We bought an approximately 5 yr old mini named Paisley 116 days ago. We noticed she was gaining a belly (but belly only) at a rapid pace. The vet did a blood test and she’s definitely pregnant. Being that we have no idea how many days into her gestation she is, anything aside from watching her bag we should know or look for? I’ve read lots of threads about being on foal watch but I’m not sure when that should start for us.

Thanks in advance!


----------



## elizabeth.conder (Mar 31, 2022)

Those mares can be difficult because you truly don’t even have a ballpark date. Do you know if she’s a maiden or if she’s had foals before? Some mares get a big belly very quickly after pregnancy begins. Best time to check for changes is in the morning. Because they move less at night, any start to an udder is more noticeable then and hasn’t to had a chance to go down. Checking daily for change and taking pictures weekly may be a good start until she starts to change. He thing is she could be just 4-5 months along. So you may have a while. Of course it’s also possible for her to be ready to start an udder any day. Keep an eye on the area around her tail head. Once she starts getting closer it should become super mushy. To the point you tap it and her show hindquarters jiggle. Watch her lady parts for elongation. You can also keep an eye on belly shape. You may see the traditional v or when they get close you may see the foal shift forward of center. You should also see her go from being a rather wide load to narrow. As if the foal is lining up along her spine.


----------



## elizabeth.conder (Mar 31, 2022)

One thing to know, with blood tests there is a window of accuracy. It’s about 120-270 days or so. Because the blood test is for specific hormone and that hormone disappears on either side of those dates. It can vary of course but it gives me the idea she’s not due any moment anyway.


----------



## Lea2017 (Mar 31, 2022)

elizabeth.conder said:


> One thing to know, with blood tests there is a window of accuracy. It’s about 120-270 days or so. Because the blood test is for specific hormone and that hormone disappears on either side of those dates. It can vary of course but it gives me the idea she’s not due any moment anyway.
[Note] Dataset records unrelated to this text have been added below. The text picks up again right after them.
/-! ## Descriptor fields (R307 to R309); w is the descriptor's 512 bits -/

/-- BASE. -/
def sdBase (w : Nat) : Nat := bitsOf w 51 0
/-- EXTk. -/
def sdExt (w k : Nat) : Nat := bitsOf w (95 + 32 * k) (64 + 32 * k)
/-- STRk, for k from 1 to 4. -/
def sdStr (w k : Nat) : Int := sext (bitsOf w (223 + 48 * k) (176 + 48 * k)) 48
/-- FMT. -/
def sdFmt (w : Nat) : Nat := bitsOf w 447 416
/-- TILE0. -/
def sdTile0 (w : Nat) : Nat := bitsOf w 463 448
/-- TILE1. -/
def sdTile1 (w : Nat) : Nat := bitsOf w 479 464
/-- DIR. -/
def sdDir (w : Nat) : Nat := bitsOf w 481 480
/-- END: 0 memory, 1 chain, 2 orbit. -/
def sdEnd (w : Nat) : Nat := bitsOf w 483 482
/-- NDIM. -/
def sdNdim (w : Nat) : Nat := bitsOf w 486 484
/-- PERSIST. -/
def sdPersist (w : Nat) : Bool := bitAt w 487
/-- AHEAD in tiles. -/
def sdAhead (w : Nat) : Nat := if bitsOf w 491 488 = 0 then 4 else bitsOf w 491 488
/-- SLOTW. -/
def sdSlotw (w : Nat) : Nat := bitsOf w 495 492
/-- ILINK. -/
def sdIlink (w : Nat) : Nat := bitsOf w 499 496
/-- LINKED. -/
def sdLinked (w : Nat) : Bool := bitAt w 500
/-- EPSEL. -/
def sdEpsel (w : Nat) : Nat := bitsOf w 502 501

/-- LAYER of a format reference (R309). -/
def fmtLayer (f : Nat) : Nat := bitsOf f 7 0
/-- ROLE of a format reference. -/
def fmtRole (f : Nat) : Nat := bitsOf f 9 8
/-- KIND of a format reference. -/
def fmtKind (f : Nat) : Nat := bitsOf f 12 10
/-- CODEBOOK of a format reference. -/
def fmtCb (f : Nat) : Nat := bitsOf f 23 16
/-- TSCALE of a format reference. -/
def fmtTs (f : Nat) : Nat := bitsOf f 31 24

/-- Bits of an element slot in memory, e (R322). -/
def sdElemBits (w : Nat) : Nat :=
  match fmtKind (sdFmt w) with
  | 0 => sdSlotw w
  | 1 => 16
  | 2 => 32
  | 3 => 32
  | _ => 8

/-- Bytes of a tile buffer, TB (R322). -/
def sdTileBytes (w : Nat) : Nat :=
  let rw' := (sdTile0 w * sdElemBits w + 7) / 8 + 64 * ((sdTile0 w + 511) / 512)
  256 * ((sdTile1 w * rw' + 255) / 256)

/-- WIDTH of the packets of a KIND other than narrow (R318). -/
def kindWidth (kind : Nat) : Nat :=
  match kind with
  | 1 => 0x9
  | 2 => 0xA
  | 3 => 0xB
  | _ => 0x0

/-! ## The walk (R311 to R313) -/

/-- Where a tile stands: its first coordinates, and its extent along dimensions 0 and 1. -/
structure TileAt where
  x0 : Nat
  x1 : Nat
  x2 : Nat
  x3 : Nat
  x4 : Nat
  cols : Nat
  rows : Nat
  deriving DecidableEq, Repr

/-- Tile columns, Tc. -/
def sdTc (w : Nat) : Nat := (sdExt w 0 + sdTile0 w - 1) / sdTile0 w

/-- Number of tiles of a tensor whose dimension 1 has r1 rows, T (R311, R330). -/
def sdTiles (w r1 : Nat) : Nat :=
  sdTc w * ((r1 + sdTile1 w - 1) / sdTile1 w) * sdExt w 2 * sdExt w 3 * sdExt w 4

/-- Tile n of a tensor whose dimension 1 has r1 rows. -/
def sdTileAt (w r1 n : Nat) : TileAt :=
  let tc := sdTc w
  let tr := (r1 + sdTile1 w - 1) / sdTile1 w
  let q := n / tc
  let x0 := n % tc * sdTile0 w
  let x1 := q % tr * sdTile1 w
  let p := q / tr
  ⟨x0, x1, p % sdExt w 2, p / sdExt w 2 % sdExt w 3, p / (sdExt w 2 * sdExt w 3) % sdExt w 4,
    Nat.min (sdTile0 w) (sdExt w 0 - x0), Nat.min (sdTile1 w) (r1 - x1)⟩

/-- Index of element j of a tile in the row whose coordinate along dimension 1 is x1 (R312). -/
def sdIndex (w : Nat) (t : TileAt) (x1 j : Nat) : Nat :=
  (t.x0 + j) + sdExt w 0 * (x1 + sdExt w 1 * (t.x2 + sdExt w 2 * (t.x3 + sdExt w 3 * t.x4)))

/-- Byte address of row x1 of a tile's plane, from a base (R313); addresses are taken modulo 2^52. -/
def sdRowAddr (w base : Nat) (t : TileAt) (x1 : Nat) : Nat :=
  wrapInt ((base : Int) + (x1 : Int) * sdStr w 1 + (t.x2 : Int) * sdStr w 2 + (t.x3 : Int) * sdStr w 3
    + (t.x4 : Int) * sdStr w 4) 52

/-- Offsets in a row of the exponent byte and of the codes of block b of a row of KIND 0 (R313). -/
def sdBlockOff (slotw b : Nat) : Nat × Nat :=
  let g := b / 8 * (8 + 32 * slotw)
  (g + b % 8, g + 8 + 4 * slotw * (b % 8))

/-- Rows along dimension 1 of a stream: EXT1, or the length of its index stream (R330). -/
def Stream.rows1 (st : Stream) (x : Tensor) : Nat :=
  match st.link with
  | some h => match tfind x.streams h with
    | some ix => sdExt ix.desc.toNat 0
    | none => 0
  | none => sdExt st.desc.toNat 1

/-! ## Fetching (R313, R320, R323, R330, R331) -/

/-- Bytes of a stream's memory; bytes that cannot be reached are poisoned and of no stated value. Answers the failing
address (R320). -/
def State.streamBytes (s : State) (f : Nat) (phys : Bool) (va n : Nat) : List Byte × Bool × Option Nat :=
  if phys then
    (if s.presentRange va n then (let r := s.load va n; (r.1, r.2, none))
     else (freeBytes s.dev.fresh n, true, some va))
  else
    match s.loadV f va n with
    | some r => (r.1, r.2, none)
    | none =>
      (freeBytes s.dev.fresh n, true,
        ((pieces va n).find? fun p => (s.translateMem f p.1 ⟨true, false⟩).isNone).map fun p => p.1)

/-- The parts of one row of a tile and the first failing address. -/
def State.fetchRow (s : State) (f : Nat) (phys : Bool) (w : Nat) (t : TileAt) (addr : Nat) :
    List (List Byte × Bool) × Option Nat :=
  if fmtKind (sdFmt w) = 0 then
    let sl := sdSlotw w
    (List.range ((t.cols + 31) / 32)).foldl (fun (a : List (List Byte × Bool) × Option Nat) i =>
      let o := sdBlockOff sl (t.x0 / 32 + i)
      let e := s.streamBytes f phys (addr + o.1) 1
      let cs := s.streamBytes f phys (addr + o.2) (4 * sl)
      (a.1 ++ [(e.1 ++ cs.1, e.2.1 || cs.2.1)], a.2.or (e.2.2.or cs.2.2))) ([], none)
  else
    let sz := sdElemBits w / 8
    let n := t.cols * sz
    (List.range ((n + 1023) / 1024)).foldl (fun (a : List (List Byte × Bool) × Option Nat) i =>
      let r := s.streamBytes f phys (addr + t.x0 * sz + 1024 * i) (Nat.min 1024 (n - 1024 * i))
      (a.1 ++ [(r.1, r.2.1)], a.2.or r.2.2)) ([], none)

/-- A row of a tile whose index value is out of range: nothing of it is read (R331). -/
def deadRow (w : Nat) (t : TileAt) (k : Nat) : FetchRow :=
  if fmtKind (sdFmt w) = 0 then
    ⟨true, List.replicate ((t.cols + 31) / 32) ((0xFF : Byte) :: List.replicate (4 * sdSlotw w) 0, true)⟩
  else
    let n := t.cols * (sdElemBits w / 8)
    ⟨true, (List.range ((n + 1023) / 1024)).map fun i => (freeBytes k (Nat.min 1024 (n - 1024 * i)), true)⟩

/-- The base from which a stream's tiles are read, and whether it is a device address: an orbit reads its own core
store (R336). -/
def Stream.source (st : Stream) : Nat × Bool :=
  match st.orbit with
  | none => (st.base, false)
  | some o =>
    let j := if o.step = 0 then 0 else if o.step % 2 = 1 then 1 else 2
    (o.base + j * o.size, true)

/-- The data row of row r of a tile: its coordinate along dimension 1, or none where its index value is poisoned or out
of range (R330, R331). -/
def Stream.dataRow (st : Stream) (t : TileAt) (r : Nat) : Option Nat :=
  match st.link with
  | none => some (t.x1 + r)
  | some _ =>
    match st.indices[t.x1 + r]? with
    | none => none
    | some (v, p) => if p || decide (sdExt st.desc.toNat 1 ≤ v) then none else some v

/-- The coordinate along dimension 1 that row r of a tile has under R110: of a linked stream the index value that selects the
row (R312). -/
def Stream.rowIndex (st : Stream) (t : TileAt) (r : Nat) : Nat :=
  match st.link with
  | none => t.x1 + r
  | some _ => (st.indices.getD (t.x1 + r) (0, true)).1

/-- Tile n of a stream's pass as memory holds it now, and the first failing address. -/
def State.fetchTile (s : State) (f : Nat) (st : Stream) (r1 n : Nat) : List FetchRow × Option Nat :=
  let w := st.desc.toNat
  let t := sdTileAt w r1 n
  let src := st.source
  (List.range t.rows).foldl (fun (a : List FetchRow × Option Nat) r =>
    match st.dataRow t r with
    | none => (a.1 ++ [deadRow w t s.dev.fresh], a.2)
    | some x1 =>
      let q := s.fetchRow f src.2 w t (sdRowAddr w src.1 t x1)
      (a.1 ++ [⟨false, q.1⟩], a.2.or q.2)) ([], none)

/-! ## Forming packets (R46, R106, R314 to R317) -/

/-- The header of a packet that a unit of a core forms. -/
def coreHdr (c : CoreId) (unit : Nat) (tag epoch : W16) : Header :=
  { dstDie := .ofNat 4 c.die, dstCluster := .ofNat 4 c.cluster, dstCore := .ofNat 8 c.core, dstUnit := .ofNat 8 unit
    vnet := 2, poison := false, last := false, compressed := false, observed := false, zmask := false
    srcDie := .ofNat 4 c.die, srcCluster := .ofNat 4 c.cluster, srcCore := .ofNat 8 c.core, srcUnit := .ofNat 8 unit
    codebook := 0, opTag := tag, width := 0, len := 0, blocks := 0, tscale := 0, epoch := epoch }

/-- The header of a row's packet of a kind without blocks: BLOCKS counts blocks of 32 elements (R294, R317). -/
def plainPacket (h : Header) (width ts : Nat) (bytes : List Byte) (poison : Bool) : Packet :=
  let sz := match width with
    | 0x9 => 2
    | 0xA => 4
    | 0xB => 4
    | _ => 1
  ⟨{ h with width := .ofNat 4 width, tscale := .ofNat 8 ts, len := .ofNat 11 bytes.length, poison := poison,
            blocks := .ofNat 8 (if width = 0 then 0 else (bytes.length / sz + 31) / 32) }, bytes⟩

/-- A narrow-code packet of blocks that share width, CODEBOOK and tensor-scale entry (R85, R106). -/
def narrowPacket (h : Header) (bs : List OutBlk) : Packet :=
  match bs with
  | [] => ⟨h, []⟩
  | b :: _ =>
    let zm := bs.any fun x => x.zero
    let blks := bs.map fun x => if x.zero then Blk.zero else Blk.codes x.exp x.codes
    let pay := packBlocks b.width zm blks
    ⟨{ h with width := .ofNat 4 b.width, codebook := .ofNat 8 b.cb, tscale := .ofNat 8 b.ts, zmask := zm
              blocks := .ofNat 8 bs.length, len := .ofNat 11 pay.length
              poison := bs.any fun x => x.poison || (!x.zero && decide (x.exp = 0xFF)) }, pay⟩

/-- Two neighbouring blocks travel in one packet (R85, R316). -/
def sameForm (a b : OutBlk) : Bool :=
  decide (a.row = b.row) && decide (a.width = b.width) && decide (a.cb = b.cb) && decide (a.ts = b.ts)

/-- Neighbouring blocks gathered into packets of at most n (R85, R316). -/
def gatherBlocks (n : Nat) (bs : List OutBlk) : List (List OutBlk) :=
  bs.foldl (fun acc b =>
    match acc.getLast? with
    | some g => match g.head? with
      | some x => if sameForm x b && decide (g.length < n) then acc.dropLast ++ [g ++ [b]] else acc ++ [[b]]
      | none => acc ++ [[b]]
    | none => [[b]]) []

/-- LAST set on the final packet of an item. -/
def markLast (ps : List Packet) : List Packet := mapLast (fun p => { p with hdr := { p.hdr with last := true } }) ps

/-- The packets of a list of blocks: narrow blocks in packets of at most 16, other kinds in rows of at most 1,024 bytes
(R316). -/
def packOut (h : Header) (width : Nat) (bs : List OutBlk) : List Packet :=
  if 1 ≤ width ∧ width ≤ 8 then markLast ((gatherBlocks 16 bs).map (narrowPacket h))
  else
    let rows := bs.foldl (fun (acc : List (Nat × List Byte × Bool × Nat)) b =>
      match acc.getLast? with
      | some (r, x, p, ts) =>
        if decide (r = b.row) && decide (x.length + b.bytes.length ≤ 1024) then
          acc.dropLast ++ [(r, x ++ b.bytes, p || b.poison, ts)]
        else acc ++ [(b.row, b.bytes, b.poison, b.ts)]
      | none => [(b.row, b.bytes, b.poison, b.ts)]) []
    markLast (rows.map fun r => plainPacket h width r.2.2.2 r.2.1 r.2.2.1)

/-- The epoch that a stream's packets carry: EPSEL applied to the expected epoch of the pass (R308, R317). -/
def hdrEpoch (w : Nat) (e : W16) : W16 := if sdEpsel w = 1 then e - 1 else e

/-- One block as read from memory, with the reading it was given: STREAM_FORMAT (block wider than its slot), an invalid
custom slot, or a map area that cannot be used (R181, R188, R189, R314). -/
structure FormedBlk where
  blk : OutBlk
  wide : Bool
  slot : Bool
  deriving DecidableEq, Repr

/-- What the headers of a tile of a stream hold: as the descriptor gives them, or, for a slice that an orbit has received, as they
arrived with it (R317). -/
def Stream.headOf (st : Stream) (step : Nat) (tag epoch : W16) : SliceHead :=
  let own : SliceHead := ⟨sdFmt st.desc.toNat, tag, hdrEpoch st.desc.toNat epoch⟩
  match st.orbit with
  | none => own
  | some o => (tfind o.heads step).getD own

/-- Block number b of a row (reduction block of the tensor) as the stream unit forms it for a format reference (R309, R314). -/
def State.formBlock (s : State) (cl : ClusterId) (w fmt gen row b : Nat) (part : List Byte × Bool) (dead : Bool) :
    FormedBlk :=
  let role := fmtRole fmt
  let n := fmtLayer fmt
  let ts := if role < 2 then s.dev.layerF cl gen n (if role = 0 then 55 else 63) (if role = 0 then 48 else 56) else fmtTs fmt
  let book := if role < 2 then s.blockBook cl gen n role b else some (fmtCb fmt)
  let id := book.getD (if role < 2 then s.dev.rungBook cl (s.dev.layerF cl gen n (if role = 0 then 2 else 6)
    (if role = 0 then 0 else 4)) else fmtCb fmt)
  let sl := sdSlotw w
  let e := (part.1.headD 0).toNat
  let slots := unpackCodes sl (part.1.drop 1)
  let bad := part.2 || book.isNone
  match s.dev.codebook cl id with
  | .found cb =>
    if sl < cb.width ∨ dead = true then
      ⟨⟨row, cb.width, id, ts, false, 0xFF, List.replicate 32 0, [], true⟩, decide (sl < cb.width) && !dead, false⟩
    else
      match blockFromMem cb e (slots.map fun c => c % 2 ^ cb.width) with
      | .zero => ⟨⟨row, cb.width, id, ts, true, 0, List.replicate 32 0, [], bad⟩, false, false⟩
      | .codes e cs => ⟨⟨row, cb.width, id, ts, false, e, cs, [], bad⟩, false, false⟩
  | _ => ⟨⟨row, sl, id, ts, false, e, slots, [], true⟩, false, true⟩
Thank you!The blood test was done on March 9th. I noticed last weekend she was getting a bag. But haven’t taken any pictures of it so I will start to do that. The only thing we know about her is she was with a horse trader for about 5-6 months. We don’t know if she’s a maiden or not aside from her approximate age and temperament, we didn’t get a ton of info on her. Should I limit how far into our pasture she can go and keep her close to the barn? We have 2 gelding mini’s as well, I assume they are all ok to just stick together until she foals? Thank you again for all your advice! I will attach some pics of her from when we got her until now.


----------



## elizabeth.conder (Mar 31, 2022)

I would definitely separate when she gets close. Some people never have a problem but I’ve seen lots of foals killed because the dam accidentally kicked them or stepped on them in efforts to keep other horses away. After the foal is strong and sticks close to the dam then they should be fine. How big is your pasture. Until she’s progressing for sure I wouldn’t be too concerned about her going to a pasture. But I definitely get the desire to bring them close to the barn! I usually bring mine up at about 290 days. It’s always a guessing game to some degree. Even more si when you don’t have dates.


----------



## Lea2017 (Mar 31, 2022)

elizabeth.conder said:


> I would definitely separate when she gets close. Some people never have a problem but I’ve seen lots of foals killed because the dam accidentally kicked them or stepped on them in efforts to keep other horses away. After the foal is strong and sticks close to the dam then they should be fine. How big is your pasture. Until she’s progressing for sure I wouldn’t be too concerned about her going to a pasture. But I definitely get the desire to bring them close to the barn! I usually bring mine up at about 290 days. It’s always a guessing game to some degree. Even more si when you don’t have dates.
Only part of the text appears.